The strategic review process started on May 17, 2018 before the change in composition of the Board of Directors with the assistance of RBC Capital Markets LLC (“RBCCM”). The process included RBCCM contacting 662 entities to explore a complete or partial sale of the Company or its assets, or a combination of the Company with those entities, including domestic, international and financial buyers. The Company executed 28 non-disclosure agreements and received eight offers to purchase the Company or certain of its assets or to consummate some form of combination with the Company.

Investor Contact:

Johna Robinson

Investor Relations

SandRidge Energy, Inc.

123 Robert S. Kerr Avenue Oklahoma City, OK 73102

+1 (405) 429-5515

Cautionary Statement Concerning Forward Looking Statements

This communication contains “forward-looking statements” “forward-looking statements” within the meaning of Section 27A of the Securities Act of 1933, as amended, and Section 21E of the Securities Exchange Act of 1934, as amended. These statements express a belief, expectation or intention and are generally accompanied by words that convey projected future events or outcomes. Such statements are often identified by use of the words “expects,” “believes,” “will,” “would,” “could,” “forecasts,” “projections,” “estimates,” “targets,” “opportunities,” “potential,” and other similar terminology. All statements, other than statements of historical facts, included in this press release that address activities, events or developments that SandRidge expects, believes or anticipates will or may occur in the future are forward-looking statements. Such statements are subject to a number of assumptions, risks and uncertainties, including, but not limited to: the volatility of oil, gas and natural gas liquids (“NGL”) prices; uncertainties inherent in estimating oil, gas and NGL reserves and resource potential; the uncertainties, costs and risks involved in exploration and development activities; regulatory restrictions, compliance costs and other risks relating to governmental regulation; risk related to third party control over non-operated properties; midstream capacity constraints and potential interruptions in production, and other factors, many of which are beyond our control. SandRidge cautions that the foregoing list of factors is not exclusive. Additional information concerning these and other risk factors is contained in SandRidge’s public filings with the SEC, which are available at the SEC’s website, http://www.sec.gov. Each forward-looking statement speaks only as of the date of the particular statement, and SandRidge undertakes no obligation to publicly update any of these forward-looking statements to reflect events or circumstances that may arise after the date hereof.

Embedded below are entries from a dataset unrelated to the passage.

/-- R79, R90, R91, R92, R111: a buffered store outside deterministic mode is applied at its hart's die alone, once no duplicate of its
page is held; a write on its way to another
die that is not its home, with no place in home order yet, is applied there; a pending Cellar store that its home has placed, with none to
the same bytes placed before it and none of an earlier epoch of its hart left, becomes durable. Each then reads there as written. -/
def Sys2Proof.Claims.WriteEvents : Prop :=
  ∀ (s : State),
    let n := s.ev.hart
    let h := s.hart n
    let d := dieOf n
    (∀ e, h.det = false → h.sbuf[s.ev.idx]? = some e → mayApplyStore h.sbuf s.ev.idx = true →
      s.dupAt e.pa e.bytes.length = none → e.pa + e.bytes.length ≤ 2 ^ 48 → homeOf e.pa ≠ fabricAgent → d < 8 →
      ∃ t, exec .storeAppliedToL2 s = .next t ∧ t.hart n = { h with sbuf := h.sbuf.eraseIdx s.ev.idx } ∧
        (∀ i (hi : i < e.bytes.length), t.byteAt d (e.pa + i) = e.bytes[i]) ∧
        (∀ p, ¬(e.pa ≤ p ∧ p < e.pa + e.bytes.length) → t.byteAt d p = s.byteAt d p) ∧
        ∀ d', d' ≠ d → ∀ p, t.byteAt d' p = s.byteAt d' p) ∧
    (∀ e f, h.sbuf[s.ev.idx]? = some e → s.dupAt e.pa e.bytes.length = some f → exec .storeAppliedToL2 s = .next s) ∧
    (∀ w, s.net[s.ev.idx]? = some w → s.mayApply w s.ev.die = true → w.homeSeq = none → s.ev.die < 8 →
      homeOf w.pa ≠ s.ev.die → w.pa + w.bytes.length ≤ 2 ^ 48 →
      ∃ t, exec .writeApply s = .next t ∧ (∀ i (hi : i < w.bytes.length), t.byteAt s.ev.die (w.pa + i) = w.bytes[i]) ∧
        t.seenBy s.ev.die w.origin = max (s.seenBy s.ev.die w.origin) w.seq ∧
        ∀ d', d' ≠ s.ev.die → ∀ p, t.byteAt d' p = s.byteAt d' p) ∧
    (∀ c q, s.cellarPend[s.ev.idx]? = some c → c.place = some q →
      (∀ e ∈ s.cellarPend, rangesMeet e.pa e.bytes.length c.pa c.bytes.length = true → ∀ q', e.place = some q' → q ≤ q') →
      (∀ m, c.hart = some m → s.epochOpen m c.epoch = false) →
      ∃ t, exec .cellarAccept s = .next t ∧ t.cellarPend = s.cellarPend.eraseIdx s.ev.idx ∧
        (∀ i (hi : i < c.bytes.length), t.media.get (c.pa + i) = c.bytes[i]) ∧
        ∀ p, ¬(c.pa ≤ p ∧ p < c.pa + c.bytes.length) → t.media.get p = s.media.get p)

About SandRidge Energy, Inc.

SandRidge Energy, Inc. (NYSE: SD) is an oil and natural gas exploration and production company headquartered in Oklahoma City, Oklahoma with its principal focus on developing high-return, growth oriented projects in Oklahoma and Colorado. The majority of the Company’s production is generated from the Mississippi Lime formation in Oklahoma and Kansas. Development activity is currently focused on the Meramec formation in the NW STACK Play in Oklahoma and multiple oil rich Niobrara benches in the North Park Basin in Colorado.